======== Records for this task ========

-- ==== Sys2Proof/Machine/Axis.lean ====
section
/-! DEFINITION. Axis control, one axis at a time (R60 to R92): the changes of an axis record, the claim
checks, the servo step, and `Acting.shift`, the one operation through which every axis record changes. -/

namespace Sys2Proof.Machine

/-! ### Small arithmetic -/

/-- A number clamped into lo..hi. -/
def clampTo (lo hi v : Int) : Int := max lo (min hi v)

/-- Does the number lie within -d..+d? -/
def within (d : Nat) (e : Int) : Bool := decide (-(d : Int) ≤ e) && decide (e ≤ d)

/-- R68, step 1: a goal clamped into the soft limits. -/
def MotionRecord.clampGoal (m : MotionRecord) (g : Int) : Int := clampTo m.softMin m.softMax g

/-- R60: the update period in µs; 0 means 256 ms. -/
def MotionRecord.updateTime (m : MotionRecord) : Nat := (if m.period = 0 then 256 else m.period) * 1000

/-- R61: the drive age limit and the stall time in µs. -/
def GuardRecord.ageTime (g : GuardRecord) : Nat := g.ageLimit * 10000
def GuardRecord.stallWait (g : GuardRecord) : Nat := g.stallTime * 100000

/-- R96: the jog timeout and the stow phase timeout in µs. -/
def PointingRecord.jogTime (r : PointingRecord) : Nat := r.jogTimeout * 10000
def PointingRecord.phaseTime (r : PointingRecord) : Nat := r.phaseTimeout * 1000000

/-! ### Axis states -/

/-- R65: the states in which a goal is present. -/
def AxisState.holdsGoal : AxisState → Bool
  | .moving => true
  | .atGoal => true
  | .held => true
  | .stopped => false
  | .jogging => false
  | .stopping => false
  | .fault => false

/-- R88: the states in which the stall timer may run. -/
def AxisState.runs : AxisState → Bool
  | .moving => true
  | .jogging => true
  | .stopped => false
  | .atGoal => false
  | .held => false
  | .stopping => false
  | .fault => false

/-- An axis enters a state. The goal is kept only where R65 has one, the jog request and its timer only
in JOGGING (R82), the stall timer only between MOVING and JOGGING (R88), the fault cause only in FAULT. -/
def AxisRun.enter (st : AxisState) (r : AxisRun) : AxisRun :=
  { r with
    state := st
    goal := if st.holdsGoal then r.goal else none
    jog := if st = .jogging then r.jog else none
    jogTimer := if st = .jogging then r.jogTimer else none
    stallTimer := if st = r.state ∨ (st.runs && r.state.runs) then r.stallTimer else none
    faultCause := if st = .fault then r.faultCause else .none }

/-- The record of an immediate zero (R77). -/
def AxisRun.zeroed (r : AxisRun) : AxisRun := { r with vPrev := 0, stallTimer := none }

/-- A granted goal claim on one axis (R68). -/
def AxisRun.claimed (m : MotionRecord) (o : Owner) (g : Int) (r : AxisRun) : AxisRun :=
  let goal := m.clampGoal g
  if r.state = .atGoal ∧ r.goal = some goal then { r with owner := o }
  else { r.enter .moving with goal := some goal, owner := o, settle := 0 }

/-- A granted jog (R81). -/
def AxisRun.jogged (m : MotionRecord) (t : PointingRecord) (rate : Int) (r : AxisRun) : AxisRun :=
  { r.enter .jogging with
    owner := .jog, settle := 0, jog := some (clampTo (-(m.vmax : Int)) m.vmax rate), jogTimer := some t.jogTime }

/-- A release (R69). -/
def AxisRun.released (r : AxisRun) : AxisRun :=
  match r.state with
  | .moving | .held => { r.enter .stopping with owner := .none, settle := 0 }
  | _ => { r with owner := .none }

/-- A stop of one axis (R70). -/
def AxisRun.stoppedBy (r : AxisRun) : AxisRun :=
  match r.state with
  | .moving | .atGoal | .held | .jogging =>
    { r.enter (if r.vPrev = 0 then .stopped else .stopping) with owner := .none, settle := 0 }
  | .stopping | .stopped | .fault => r

/-- ESTOP assertion or STOP_ALL at one axis, after its immediate zero (R79, R80). -/
def AxisRun.cutOff (r : AxisRun) : AxisRun :=
  if r.state = .fault then r.zeroed else { (r.enter .stopped).zeroed with owner := .none, settle := 0 }

/-- The table of R78, after the immediate zero. -/
def AxisRun.held (r : AxisRun) : AxisRun :=
  match r.state with
  | .moving | .atGoal => { (r.enter .held).zeroed with settle := 0 }
  | .stopping => (r.enter .stopped).zeroed
  | _ => r.zeroed

/-- Entry into FAULT (R89). -/
def AxisRun.faulted (cause : FaultCause) (r : AxisRun) : AxisRun :=
  { (r.enter .fault).zeroed with owner := .none, settle := 0, faultCause := cause }

/-- R90: may a faulted axis be cleared? -/
def AxisRun.clearable (c : Ctx) (x : Axis) (r : AxisRun) : Bool :=
  c.posFresh x && decide (r.drive = .ready) &&
  match r.driveAge with
  | .running _ => true
  | .stopped => false
  | .expired => false

/-- A cleared axis (R90). -/
def AxisRun.cleared (r : AxisRun) : AxisRun := { r.enter .stopped with owner := .none, vPrev := 0 }

/-! ### Claims -/

/-- R66. -/
def Owner.rank : Owner → Nat
  | .none => 0 | .aim => 1 | .search => 1 | .jog => 2 | .safety => 3

/-- R66: does a claim pass arbitration? -/
def AxisRun.yields (r : AxisRun) (claimant : Owner) : Bool :=
  decide (r.owner.rank ≤ claimant.rank) &&
    (decide (claimant ≠ .search) || decide (r.owner = .none) || decide (r.owner = .search)
      || (decide (r.owner = .aim) && decide (r.state = .atGoal)))

/-- R67 on one axis: the first check that fails. -/
def claimCheck (c : Ctx) (claimant : Owner) (x : Axis) (r : AxisRun) : Option Result :=
  if !c.operating then some .notStarted
  else if c.sen.estop then some .estopActive
  else if r.state = .fault then some .axisFault
  else if !r.yields claimant then some (if r.owner = .safety then .stowActive else .busyOwner)
  else if r.drive ≠ .ready then some .driveNotReady
  else if !c.posFresh x then some .noPosition
  else none

/-- R67 on the axes a claim names, in axis order. -/
def claimChecks (c : Ctx) (claimant : Owner) (named : Axis → Bool) (a : Acting) : Option Result :=
  axisList.findSome? fun x => if named x then claimCheck c claimant x (a.axes.get x) else none

/-! ### The servo step -/

/-- R74: the direction of a rate. -/
def directionOf (x : Axis) (v : Int) : Direction :=
  match x with
  | .mast => if 0 < v then .mastUp else .mastDown
  | .pan => if 0 < v then .panCw else .panCcw
  | .tilt => if 0 < v then .tiltUp else .tiltDown

/-- R74: is a rate blocked? -/
def Ctx.blocks (c : Ctx) (x : Axis) (v : Int) : Bool :=
  let m := c.tab.motion.get x
  decide (v ≠ 0) &&
    (!hasDirection c.sen.permit (directionOf x v)
      || (decide (0 < v) && decide (m.softMax ≤ c.pos x))
      || (decide (v < 0) && decide (c.pos x ≤ m.softMin))
      || (decide (x = .mast) && decide (v < 0) && c.guardBlocks))

/-- R72: the error of a step; JOGGING and STOPPING form none. -/
def AxisRun.error (r : AxisRun) (p : Int) : Int :=
  match r.goal with
  | some g => g - p
  | none => 0

/-- R72: the raw demand. -/
def AxisRun.rawDemand (m : MotionRecord) (r : AxisRun) (p : Int) : Int :=
  match r.state with
  | .moving | .atGoal | .held =>
    let e := r.error p
    if within m.deadband e then 0 else ((m.gain : Int) * e).tdiv 16
  | .jogging => r.jog.getD 0
  | .stopping | .stopped | .fault => 0

/-- R73: the three clamps. -/
def MotionRecord.rate (m : MotionRecord) (vPrev raw : Int) : Int :=
  let limited := clampTo (-(m.vmax : Int)) m.vmax raw
  let slewed := clampTo (vPrev - m.accel) (vPrev + m.accel) limited
  clampTo (-(m.vmax : Int)) m.vmax slewed

/-- R76: the axis with its settle run at a value; at the settle count it becomes AT_GOAL with the run 0. -/
def AxisRun.settledAt (m : MotionRecord) (run : Nat) (r : AxisRun) : AxisRun :=
  if m.settleCount ≤ run then { r.enter .atGoal with settle := 0 } else { r with settle := run }

/-- R76: a step that leaves the axis MOVING counts its settle run. -/
def AxisRun.settling (m : MotionRecord) (e : Int) (r : AxisRun) : AxisRun :=
  r.settledAt m (if within m.deadband e then r.settle + 1 else 0)

/-- R75, R76: the axis after a step that forms the rate v, with whether v is blocked; a STOPPED or FAULT
axis stays as it is (R71). A HELD axis whose drive is NOT_READY stays HELD at every raw demand, 0 as well
(R86 over the first HELD row of R75, log 44); another with raw demand 0, whatever its error, has that step
counted, so its run is 1. -/
def AxisRun.outcome (m : MotionRecord) (p raw v : Int) (blocked : Bool) (r : AxisRun) : AxisRun :=
  let e := r.error p
  match r.state with
  | .stopped | .fault => { r with vPrev := 0 }
  | .moving =>
    if blocked then { r.enter .held with vPrev := 0, settle := 0 }
    else { r with vPrev := v }.settling m e
  | .atGoal =>
    if blocked then { r.enter .held with vPrev := 0, settle := 0 }
    else if within (2 * m.deadband) e then { r with vPrev := v }
    else { r.enter .moving with vPrev := v, settle := 0 }
  | .jogging => { r with vPrev := if blocked then 0 else v }
  | .stopping =>
    if blocked ∨ v = 0 then { r.enter .stopped with vPrev := 0 } else { r with vPrev := v }
  | .held =>
    if r.drive = .notReady then { r with vPrev := 0 }
    else if raw = 0 then { r.enter .moving with vPrev := 0 }.settledAt m 1
    else if blocked then { r with vPrev := 0 }
    else { r.enter .moving with vPrev := v, settle := 0 }

/-- R88 at a servo step: the timer is stopped by a rate below the stall demand, and started when it is
stopped and the step both began and ended in MOVING or JOGGING (log 23). -/
def AxisRun.stallWatch (g : GuardRecord) (before : AxisState) (p : Int) (r : AxisRun) : AxisRun :=
  if r.vPrev.natAbs < g.stallDemand then { r with stallTimer := none }
  else if before.runs && r.state.runs && r.stallTimer.isNone then
    { r with stallTimer := some g.stallWait, stallPos := some p }
  else r

/-- One servo step (R71 to R76). The rate it sends is the v_prev it leaves. -/
def AxisRun.servo (c : Ctx) (x : Axis) (r : AxisRun) : AxisRun :=
  let m := c.tab.motion.get x
  let p := c.pos x
  let raw := r.rawDemand m p
  let v := m.rate r.vPrev raw
  (r.outcome m p raw v (c.blocks x v)).stallWatch (c.tab.guard.get x) r.state p

/-! ### The one change of axis records -/

/-- R103: a pending search-after is dropped when pan or tilt leaves owner AIM. -/
def PointingRun.watch (t : PerAxis AxisRun) (r : PointingRun) : PointingRun :=
  if t.pan.owner = .aim ∧ t.tilt.owner = .aim then r else { r with pending := none }

/-- The DEMANDs that one event sends for several axes, at START, ESTOP, a STOP_ALL, a permit change or the
reopening of port D (R77). DESIGN CHOICE (log 24): no rule orders them, and they enter the port D queue in the
order mast, pan, tilt. -/
def Acting.sendDemands (c : Ctx) (rate : Axis → Option Int) (a : Acting) : Acting :=
  axisList.foldl (fun a x =>
    match rate x with
    | some v => a.emit c fun t w o => o.sendDemand t w x v
    | none => a) a

/-- R91: a STATUS is requested for each axis whose state changed, in axis order. -/
def Acting.reportAxes (c : Ctx) (old : PerAxis AxisRun) (a : Acting) : Acting :=
  axisList.foldl (fun b x => if (a.axes.get x).state = (old.get x).state then b else b.requestStatus c) a

/-- R28, R91: the new axis records, axis by axis; the line set is formed at each (log 45). -/
def Acting.setAxes (c : Ctx) (t : PerAxis AxisRun) (a : Acting) : Acting :=
  axisList.foldl (fun a x => ({ a with axes := a.axes.set x (t.get x) } : Acting).formLines c) a

/-- Every change of axis records: the new records with the BEACON that follows them, the DEMANDs the change
sends, and the STATUS requests of R91. The hand-offs to the search and the sequencer are made by its
callers. -/
def Acting.shift (c : Ctx) (rate : Axis → Option Int) (f : Axis → AxisRun → AxisRun) (a : Acting) : Acting :=
  let t : PerAxis AxisRun := ⟨f .mast a.axes.mast, f .pan a.axes.pan, f .tilt a.axes.tilt⟩
  (({ a.setAxes c t with pointing := a.pointing.watch t }).sendDemands c rate).reportAxes c a.axes

/-- A change that sends nothing. -/
def Acting.shiftQuiet (c : Ctx) (f : Axis → AxisRun → AxisRun) (a : Acting) : Acting :=
  a.shift c (fun _ => none) f

/-- A change of one axis that sends nothing. -/
def Acting.shiftOne (c : Ctx) (x : Axis) (f : AxisRun → AxisRun) (a : Acting) : Acting :=
  a.shiftQuiet c fun y r => if y = x then f r else r

/-- R77: the immediate zeros of the chosen axes. In UNCONFIGURED no DEMAND is sent (R178, log 11). -/
def immediateZeros (c : Ctx) (chosen : Axis → Bool) : Axis → Option Int :=
  fun x => if c.operating && chosen x then some 0 else none

/-- A granted goal claim on the axes that have a goal (R68). -/
def Acting.claim (c : Ctx) (o : Owner) (goal : Axis → Option Int) (a : Acting) : Acting :=
  a.shiftQuiet c fun x r =>
    match goal x with
    | some g => r.claimed (c.tab.motion.get x) o g
    | none => r

/-- R69: a client releases every axis it still owns. -/
def Acting.release (c : Ctx) (o : Owner) (a : Acting) : Acting :=
  a.shiftQuiet c fun _ r => if r.owner = o then r.released else r

end Sys2Proof.Machine
end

========

Task prompt:
From the line containing "log 11). -/" through the last line of the records above, reproduce every line exactly.

Solution for this task:
/-- R77: the immediate zeros of the chosen axes. In UNCONFIGURED no DEMAND is sent (R178, log 11). -/
def immediateZeros (c : Ctx) (chosen : Axis → Bool) : Axis → Option Int :=
  fun x => if c.operating && chosen x then some 0 else none

/-- A granted goal claim on the axes that have a goal (R68). -/
def Acting.claim (c : Ctx) (o : Owner) (goal : Axis → Option Int) (a : Acting) : Acting :=
  a.shiftQuiet c fun x r =>
    match goal x with
    | some g => r.claimed (c.tab.motion.get x) o g
    | none => r

/-- R69: a client releases every axis it still owns. -/
def Acting.release (c : Ctx) (o : Owner) (a : Acting) : Acting :=
  a.shiftQuiet c fun _ r => if r.owner = o then r.released else r

end Sys2Proof.Machine
end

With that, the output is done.